Today we began our journey to Cambodia. We will be traveling on a tour through the Mekong Delta from Vietnam to Phnom Penh, Cambodia. We left Saigon at 7:30 on a mini-bus with about 10 other people. We drove 3 hrs south to My Tho, where we boarded a boat that travels up the Mekon. Our guide explained that life on the Mekong focuses around the tributaries and rivers that make it up. While on the river we stopped at numerous little “village” where the goods were made. My personal opinion is that these villages are staged for tourists and that the people working there travel from other areas to work here, but regardless the experience was one of a kind. First up was the Candy Village. The village consisted of an open air tent where the locals make all the candy that is distributed around Vietnam. We saw them make coconut taffy mixed with chocolate. The candy was great and cheap too.

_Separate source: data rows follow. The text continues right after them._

-- ==== Sys2Proof/Machine/Codes.lean ====
section
/-! DEFINITION. The check codes the spec defines bit by bit: CRC-16 of R69, CRC-12 and the BCH parity of R153, and CRC-32 of the
recorder (R402, R411). -/

namespace Sys2Proof.Machine

/-- One byte through the CRC-16 of R69, most significant bit first. -/
def crc16Byte (c : BitVec 16) (b : Byte) : BitVec 16 :=
  (List.range 8).foldl (fun (c : BitVec 16) i =>
    let top := c.getLsbD 15 != b.getLsbD (7 - i)
    if top then (c <<< 1) ^^^ 0x1021#16 else c <<< 1) c

/-- The CRC-16 of R69: polynomial 0x1021, initial value 0xFFFF, no reflection and no final XOR. -/
def crc16 (bs : List Byte) : BitVec 16 := bs.foldl crc16Byte 0xFFFF#16

/-- The bytes of a word, little-endian. -/
def wordBytes (w : Word) : List Byte := (List.range 4).map fun i => (w >>> (8 * i)).setWidth 8

/-- The CRC of a packet (R351): words 0, 1, 2 and the parameters, each little-endian; word 3 is excluded. -/
def packetCrc (w0 w1 w2 : Word) (params : List Word) : BitVec 16 := crc16 ((w0 :: w1 :: w2 :: params).flatMap wordBytes)

/-- One byte through the CRC-32 of IEEE 802.3, least significant bit first. -/
def crc32Byte (c : Word) (b : Byte) : Word :=
  (List.range 8).foldl (fun (c : Word) i =>
    let low := c.getLsbD 0 != b.getLsbD i
    if low then (c >>> 1) ^^^ 0xEDB88320#32 else c >>> 1) c

/-- CRC-32 of IEEE 802.3. -/
def crc32 (bs : List Byte) : Word := ~~~(bs.foldl crc32Byte 0xFFFFFFFF#32)

/-- The CRC-12 of R153 over a list of bits in ascending position order: x¹² + x¹¹ + x³ + x² + x + 1, initial value 0. -/
def crc12 (bits : List Bool) : BitVec 12 :=
  bits.foldl (fun (c : BitVec 12) b => if c.getLsbD 11 != b then (c <<< 1) ^^^ 0x80F#12 else c <<< 1) 0

/-- The generator of the BCH code of R153 without its leading x²⁸⁸: the product of the 24 minimal polynomials of α, α³, …, α⁴⁷ over
GF(2¹²) with the primitive polynomial x¹² + x⁶ + x⁴ + x + 1. -/
def bchGenerator : BitVec 288 := 0x11D04FE4EF9881AC7D68CA84C35D5CC60A9822DA3A2F7349F18B815D2EF33AB074D08E9D#288

/-- The 288 check bits of R153 for the bits of positions 0 to 2,111 in ascending order: the remainder of m(x)·x²⁸⁸ by the
generator; bit 287 of the result is position 2,112. -/
def bchParity (bits : List Bool) : BitVec 288 :=
  bits.foldl (fun (r : BitVec 288) b => if r.getLsbD 287 != b then (r <<< 1) ^^^ bchGenerator else r <<< 1) 0

end Sys2Proof.Machine
end

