-- ==== Sys2Proof/Machine/Regs.lean ====
section
/-! DEFINITION. The control and status registers of the CSR window, transcribed from the register tables of spec/
(R21 to R34 and the register rule of each chapter): where each register lies, its fields, their types (Table 2-4a),
reset values, and what a write outside a field's range is taken as. Registers whose content is a part of the structured
state (a status view) stand here too: this table says what an access to them is, `Machine/Views.lean` what it reads. -/

namespace Sys2Proof.Machine

/-- The type of a register field, Table 2-4a; `lock` is a lock bit of R32. A field of the always-on domain has the same
kind as its main-domain sibling: that it is posted and read through the slow copy is a matter of its block (R31). -/
inductive FieldKind where
  | ro | rw | rwl | wo | lock
  deriving DecidableEq, Repr

/-- What a write outside a field's range is taken as: `min1` takes 0 as 1, `clamp` takes the nearest limit, `mask` keeps
the bits the register implements. -/
inductive Fix where
  | none | min1 | clamp (lo hi : Nat) | mask (m : Nat)
  deriving DecidableEq, Repr

/-- One field [hi:lo] of a register: its type, its reset value and how an out-of-range write is taken. -/
structure Field where
  hi : Nat
  lo : Nat
  kind : FieldKind
  reset : Nat := 0
  fix : Fix := .none
  deriving DecidableEq, Repr

/-- Which word of a 64-bit register a row is (R26). -/
inductive Half where
  | single | low | high
  deriving DecidableEq, Repr

/-- A register, or an array of `count` of them `stride` bytes apart: its offset in the primary window, whether it lies in
the always-on domain, the offset and bit of the lock that makes its RWL fields read-only, and its fields. -/
structure Reg where
  base : Nat
  count : Nat := 1
  stride : Nat := 4
  aon : Bool := false
  lock : Option (Nat × Nat) := none
  half : Half := .single
  fields : List Field
  deriving DecidableEq, Repr

/-- The offset of element `k` of a register array. -/
def Reg.at (r : Reg) (k : Nat) : Nat := r.base + r.stride * k

/-- The word a register holds after the reset of its domain: its fields' reset values, reserved bits 0 (R27). -/
def Reg.resetWord (r : Reg) : Word :=
  BitVec.ofNat 32 (r.fields.foldl (fun a f => a + f.reset * 2 ^ f.lo) 0)

namespace Reg

/-! Block TOP, 02_register_space. -/

/-- TOP_BUSERR_ADDR, R28: [23:2] ADDR. -/
def TOP_BUSERR_ADDR : Reg := { base := 0x000100, fields := [⟨23, 2, .ro, 0, .none⟩] }

/-- TOP_BUSERR_INFO, R28: [31:31] VALID; [30:30] OVERFLOW; [29:27] CAUSE; [17:16] REQ_KIND; [15:8] REQ_ID; [0:0] WRITE. -/
def TOP_BUSERR_INFO : Reg :=
  { base := 0x000104,
    fields := [⟨31, 31, .rw, 0, .none⟩, ⟨30, 30, .rw, 0, .none⟩, ⟨29, 27, .ro, 0, .none⟩, ⟨17, 16, .ro, 0, .none⟩,
      ⟨15, 8, .ro, 0, .none⟩, ⟨0, 0, .ro, 0, .none⟩] }

/-- TOP_AON_STATUS, R31: [4:0] WPEND. -/
def TOP_AON_STATUS : Reg := { base := 0x000110, fields := [⟨4, 0, .ro, 0, .none⟩] }

/-- The registers of block TOP. -/
def tableTOP : List Reg :=
  [TOP_BUSERR_ADDR, TOP_BUSERR_INFO, TOP_AON_STATUS]

/-! Block EVT, 02_register_space. -/

/-- EVT_RAW, R36: [31:0] RAW. -/
def EVT_RAW : Reg := { base := 0x010000, count := 16, stride := 0x4, fields := [⟨31, 0, .ro, 0, .none⟩] }

/-- EVT_PEND, R36: [31:0] PEND. -/
def EVT_PEND : Reg := { base := 0x010040, count := 16, stride := 0x4, fields := [⟨31, 0, .rw, 0, .none⟩] }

After buying a bunch of candy….great souvenirs… we sat and enjoyed some tea and samples of the other candies them make there. At this point, our guide brings out a large jar that was filled with wine, 7 snakes and a scorpion, smartly called….snake wine. This wine is considered a delicacy in Vietnam and is supposed to be a good source of vitamins and virility. Now this is something I would never buy, but luckily for us, he was giving free samples J The bottle he presented actually contained what looked like a small cobra that was positioned with the tale of a scorpion laying in it’s open mouth, pretty sweet. Being free and something we would never have the chance to do again, Jen and I volunteered to taste some….bottoms up. The wine was actually not bad, it weirdly tasted what I thought snake wine would taste like. I once had rattlesnake sausage and the wine tasted very similar to it. Supposedly the wine can make you hallucinate or feel drunk after just a shot of it, however Jen and I felt no side effects from it….except the urge to swallow small rodents whole.

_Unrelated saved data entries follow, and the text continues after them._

/-- Starts a READ of a QP: one read per line (R299). -/
def readStart (s : State) (n : Nat) (psn : BitVec 24) (r off len : Nat) : State :=
  let ls := rangeLines off len
  let q := s.qp n
  let again := q.active.any fun a => a.1 == psn
  let s0 := s.setQp n { q with
    active := if len = 0 then q.active
      else if again then q.active.map fun a => if a.1 == psn then (a.1, a.2 + ls.length) else a
      else q.active ++ [(psn, ls.length)]
    recent := q.recent.map fun y => if y.psn == psn then { y with done := true } else y }
  if len = 0 then s0.emit (.rdmaData n psn 0 0 0) else s0.readLines (.rdma n psn) r off len

/-- An earlier write or atomic of the QP is not yet durable. -/
def earlierWrite (q : Qp) (psn : BitVec 24) : Bool :=
  (q.msgs.any fun m => decide ((psn - m.first).toNat < 2 ^ 23)) ||
    q.recent.any fun r => r.kind == .atomic && !r.done && r.psn != psn && decide ((psn - r.psn).toNat < 2 ^ 23)

/-- Lets the front of a QP's waiting requests go on, in PSN order (R299). -/
def qpKick (s : State) (n : Nat) : Nat → State
  | 0 => s
  | f + 1 =>
    let q := s.qp n
    if q.error then s
    else match q.queued with
      | [] => s
      | j :: rest =>
        let pop (s : State) : State := s.setQp n { s.qp n with queued := rest }
        match j with
        | .write ws => (ws.foldl (fun s w => s.submit w) (pop s)).qpKick n f
        | .flush psn => if earlierWrite q psn || !q.active.isEmpty then s else
            (((pop s).setQp n { (pop s).qp n with msn := q.msn + 1, recent := ((pop s).qp n).recent.map fun y => if y.psn == psn then { y with done := true } else y }).emit
              (.rdmaAck n psn (q.msn + 1))).qpKick n f
        | .read psn r off len =>
          if earlierWrite q psn then s
          else if r ≠ stagingRegion ∧ !s.domainReady then (pop s).qpFatal n psn 3 .notReady r
          else if r ≠ stagingRegion ∧ !s.regionOpen r then (pop s).qpFatal n psn 3 .notHere r
          else (((pop s).setQp n { (pop s).qp n with msn := q.msn + 1 }).readStart n psn r off len).qpKick n f
        | .atomic psn r off a =>
          if earlierWrite q psn then s
          else if r = stagingRegion then ((pop s).stageAtomic n psn off a).qpKick n f
          else match s.resolve r off with
            | none => pop s
            | some x =>
              match s.atomicRun n psn r (off / 256) x a with
              | (s1, true) => (pop s1).qpKick n f
              | (s1, false) => s1

/-! ### The twin's side of the order -/

/-- The last ROS of the region placed or waiting for its placement here. -/
def nextRos (s : State) (r : Nat) : Nat :=
  (s.rt r).ros + (s.bench.orders.filter fun o => !o.mine && o.w.region == r).length + 1

/-- A MIRROR entry as a write of this controller. -/
def entryWrite (s : State) (e : WEntry) : HostWrite :=
  { who := .twin e.ftag, region := e.region, rline := (s.rlineOf e.line).2, line := e.line, mask := e.mask, data := e.data
    stream := if e.stream = 0 then .none else .hash e.stream }

/-- Early MIRROR entries whose turn has come join the order (R213). -/
def takeEarly (s : State) : Nat → State
  | 0 => s
  | f + 1 =>
    match s.bench.early.find? fun o => o.ros == s.nextRos o.w.region with
    | none => s
    | some o => (s.setBench { s.bench with early := s.bench.early.erase o, orders := s.bench.orders ++ [o] }).takeEarly f

/-! ### Settling -/

/-- A resync source starts the next sett of each region once the last one's lines have been read (R226). -/
def resyncKick (s : State) : State :=
  s.regionIds.foldl (fun s r =>
    let v := s.rt r
    if !v.source || !s.paired || s.bench.reads.any (fun q => q.who == .resync r) then s
    else match v.todo with
      | [] => s
      | i :: rest =>
        let s1 := s.setRt r { v with todo := rest }
        match s1.settOf r i with
        | none => s1
        | some n =>
          if (s1.sett n).mode == .none && ((List.range 256).all fun l => (s1.bline (lineOf n l)).isNone) then
            s1.resyncSend { ros := v.ros, region := r, line := lineOf n 0, unalloc := true } true
          else
            let rd (l : Nat) : HostRead := { who := .resync r, region := r, rline := i * 256 + l, line := lineOf n l, chunks := 15 }
            let s2 := s1.setBench { s1.bench with reads := s1.bench.reads ++ (List.range 256).map rd }
            s2.redrive fun q => q.who == .resync r) s

/-- GPF Phase 2 of a port is answered once every write it received before has ended (R290). -/
def gpfCheck (s : State) : State :=
  (List.finRange 4).foldl (fun s p =>
    let v := s.cport p
    match v.gpf with
    | none => s
    | some us =>
      let mine (w : HostWrite) : Bool := match w.who with
        | .cxl q _ _ => p == q
        | _ => false
      if s.bench.held.any mine || s.bench.orders.any (fun o => mine o.w) || s.bench.forwarded.any (fun f => mine f.w) then s
      else
        let s1 := s.setCport p { v with gpf := none }
        (({ s1 with cxl := { s1.cxl with gpfLast := us } }).cause Reg.CXL_CAUSE 0 7 231).emit (.gpfDone p)) s

/-- A die stands in no region's way (R18, R111, R112): its tables are loaded and no full sweep runs, or it serves no reads at all. -/
def dieSettled (s : State) (d : Nat) : Bool :=
  let v := s.die d
  let q := s.qc (dieChan d)
  let g := s.qg (dieGroup d)
  v.failed || q.lstate == .down || q.offline || g.invBad || !g.railsUp || (v.tables && !v.sweep)

/-- A region that R20 opens can be served (Table 1-5, R128): the dies that hold its setts have their tables loaded, and none of its setts waits for the
restart of a remap. -/
def regionReady (s : State) (r : Nat) : Bool :=
  let mine (n : Nat) : Bool := (s.ownerOf n).any fun o => o.1 == r
  (s.med.setts.all fun p => match p.2.phys with
    | some q => s.dieSettled q.die || !mine p.1
    | none => true) &&
  s.med.yarrow.queue.all fun w => w.kind != .remap || !mine w.lsett || (s.move w.lsett).isSome || !s.dieUp (((s.sett w.lsett).phys.map Phys.die).getD 0)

Next up, we visited another village where they make popped rice and corn cakes. They were not as tasty as the candy we had sampled before, but it was still interesting to see them make. After buying and tasting everything we could we headed to an island called “Beach Pool” for lunch. Here we boarded smaller boats where tiny ladies, under 100lbs, rowed us up a small tributary to the center of the island to our lunch spot. Our tiny lady was definitely huffing and puffing rowing the 3 of us up the river. I felt bad, but we gave her a good tip. Once at the restaurant we ordered the specialty of the island, Elephant Ear Fish spring rolls. When the food arrived we were treated to a yellow, spiky fish that looked somewhat like a piranha, cooked whole. To make the spring rolls we would grab some rice paper and fill it with meat pulled off the fish, rice noodles, basil, mint and sprouts. Then after wrapping it all up, dip the roll in fish sauce and enjoy. It was so good! The fish was very mild and I think I am now addicted to fish sauce. After lunch we hopped on some local bicycles and rode across the island in the 90+ heat. Very fun but hot hot hot!

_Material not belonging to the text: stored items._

/-- The pair parks once both controllers leave and every entry ordered here is covered (R231). -/
def parkCheck (s : State) : State :=
  if s.paired && s.twin.leaving.isSome && s.twin.peerLeaving && !(s.bench.orders.any fun o => o.mine) then
    (s.setTwin { s.twin with parkedSession := s.twin.session }).setPair .parked
  else s

/-- Settling with what the twin's answers allow. -/
def settleTwin (s : State) : State := s.settle.handovers.detachEnd.parkCheck.judgeTdm

/-- The leave exchange starts (R231): LEAVING goes out; with the twin's already here the pair parks. -/
def startLeave (s : State) (trigger : Nat) : State :=
  if s.paired then
    ((s.setTwin { s.twin with leaving := some trigger }).tsend false (.control (.leaving trigger))).parkCheck
  else s

/-! ### Pairing and comparison (R211, R225) -/

/-- The state of a region as REGION_STATE carries it (Table 9-8). -/
def regionCompare (s : State) (r : Nat) : RegionCompare :=
  let v := s.rt r
  { term := v.term, ros := v.ros, home := v.home, valid := v.valid && !v.unfit, map := !v.marks.isEmpty, attrVer := v.attrVer
    extents := s.xlt.extents, marksTermLow := decide (v.marksTerm < v.term) }

/-- The role R225 gives this controller for a region: some true source, some false target, none for neither; with whether the
resync is full. -/
def roleOf (me peer : RegionCompare) : Option (Bool × Bool) :=
  if me.valid && peer.valid then
    if me.term = peer.term ∧ me.ros = peer.ros then
      if me.map || peer.map then some (me.home, false) else none
    else some (decide (peer.term < me.term ∨ (peer.term = me.term ∧ peer.ros < me.ros)), false)
  else if me.valid then some (true, true)
  else if peer.valid then some (false, true)
  else none

/-- This controller is side 0: its identity hash is the lower, or it is unbound (R239). -/
def side0 (s : State) : Bool :=
  match s.twin.binding with
  | none => true
  | some h => decide (s.twin.ownHash < h)

/-- Asks the twin for the AWAIT_TWIN lines of a region before it opens (R199). Answers whether any is asked for. -/
def askAwaits (s : State) (r : Nat) : State × Bool :=
  let xs := s.bench.awaits.filter fun x => (s.rlineOf x).1 == r
  (xs.foldl (fun s x => s.assistAsk .await r x 1) s, !xs.isEmpty)

/-- A region's outcome at step 5 of Table 9-5: it opens in sync, or a resync starts (R225 to R228). `peerMarks` are the marks of the
twin's map. -/
def regionPaired (s : State) (r : Nat) (peerMarks : List Nat) : State :=
  let s := s.setRegion r { s.region r with opening := false }
  let v := s.rt r
  match v.compared with
  | none => s
  | some c =>
    let me := s.regionCompare r
    let clean : RTwin := { v with solo := false, held := false, strictRefuse := false, fenced := false, source := false, target := false, handing := none }
    match roleOf me c with
    | none =>
      if me.valid then
        let s1 := s.putRt r { clean with opened := true }
        let (s2, wait) := s1.askAwaits r
        if wait then s2.setRt r { s2.rt r with opened := false } else s2
      else s.putRt r { clean with opened := false }
    | some (true, full) =>
      let todo := if full then s.settsOf r (fun n => s.allocated n) else (v.marks ++ peerMarks).dedup
      let s1 := if !full && c.map && c.marksTermLow && decide (c.term < me.term) then s.cause Reg.TDM_CAUSE 0 10 242 else s
      let fit := c.extents
      let unfit := (s1.region r).extents.any fun e => decide (fit ≤ e)
      if unfit then (s1.putRt r { clean with opened := true, home := true, twinUnfit := true }).goSolo r
      else
        let s2 := s1.putRt r { clean with opened := true, source := true, todo := todo }
        let k := s2.keySlot r
        let s3 := s2.tsend (r % 2 == 1) (.control (.regionAttr r v.ros v.attrVer {
          record := s2.region r, share := k.shareRequired, keyId := if k.state == .active && k.loaded then some k.key else none
          binds := some (s2.regionBinds r) }))
        (s3.askAwaits r).1
    | some (false, full) =>
      let div := !full && decide (v.marksTerm < c.term ∧ v.marks ≠ [])
      let s1 := if div then v.marks.foldl (fun s i => s.deviceRecord 242 (BitVec.ofNat 32 (r * 65536 + i))) (s.cause Reg.TDM_CAUSE 0 10 242) else s
      if v.unfit then s1.putRt r { clean with opened := false, home := false }
      else s1.putRt r { clean with
        target := true, opened := false, term := c.term, ros := c.ros
        home := if c.term = me.term then v.home && !c.home else false, noHome := false }

/-- Every valid region has been compared and planned. -/
def allPlanned (s : State) : Bool := s.regionIds.all fun r => (s.rt r).planned && (s.rt r).compared.isSome

/-- Pairing completes (Table 9-5 step 5). A target with nothing to commit answers RESYNC_DONE at once. -/
def pairComplete (s : State) : State :=
  let s1 := s.setPair .paired
  let s2 := s1.regionIds.foldl (fun s r => s.regionPaired r (s.rt r).todo) s1
  (s2.setTwin { s2.twin with fenceWait := false, strictWait := false, leaving := none, peerLeaving := false, joined := true }).settleTwin

/-- A region's marks are cleared, and their records journaled (R227). -/
def clearMarks (s : State) (r : Nat) : State :=
  let v := s.rt r
  v.marks.foldl (fun s i => s.journal (.resync r i)) (s.putRt r { v with marks := [] })

/-- A target region has committed every sett (R227): RESYNC_DONE goes out, the marks clear, and the region opens. -/
def targetDone (s : State) (r : Nat) : State :=
  let v := s.rt r
  if v.target && v.left = 0 && s.paired then
    let s1 := ((s.putRt r { v with target := false, valid := true, opened := true }).clearMarks r).tsend false (.control (.resyncDone r))
    ((s1.clearAwaits r).cause Reg.TDM_CAUSE 0 12 244).judgeTdm
  else s

/-- One sett of a target has committed, or was released (R227). -/
def targetSett (s : State) (r : Nat) : State :=
  let v := s.rt r
  if v.target then ((s.setRt r { v with left := v.left - 1 }).targetDone r) else s

/-- Starts the whole-sett program of a sett under resync, without feeding lines: they come from the source (R226). -/
def resyncStart (s : State) (n : Nat) (m : Mode) : State :=
  match s.ownerOf n with
  | none => s
  | some (r, i) =>
    let e := s.sett n
    let dest := match e.phys with
      | some p => if s.outsideReserve m then s.chanSlot (dieChan p.die) m (fun _ _ => true) (fun _ => false) else none
      | none => s.placeSett r i m
    match dest with
    | none => s
    | some p =>
      let (s1, lr) := ((s.endPromotion n).takeSlot p m).1.drawLrot e
      let s2 := s1.putSett n { s1.sett n with mig := .rebuild }
      s2.setYrw { s2.med.yarrow with moves := s2.med.yarrow.moves ++ [{
        lsett := n, kind := .resync, dest := some p, mode := m, lrot := lr }] }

Meeting us at the other side of the island was our boat, which we rode to another dock, them boarded our bus again and headed to Can Tho. There we took showers in what seemed like a random Buddhist monastery and then boarded a larger boat bound for the boarder town of Chau Doc. We are actually sleeping on the boat tonight as it floats up the Mekong towards Chau Doc. We had a great night on the boat! We all drank entirely too much of “Bah, Bah, Bah” Beer aka “666”. Oh my god, terrible beer that causes the worst headaches. As we all know, alcohol is a great social lubricant and as a result we made some new friends on the boat. We met a really nice couple from Wales that are following the same path as us for the next few days. Unfortunately we haven’t found the Vietnamese people to be overly friendly. They are polite and helpful but not really conversational. I’m sure one of the main reasons is the language barrier, but I just don’t get the feeling that they are really interested in conversing. Oh well, overall our experience in Vietnam was phenomenal and I would highly recommend it as a necessity when traveling to SE Asia.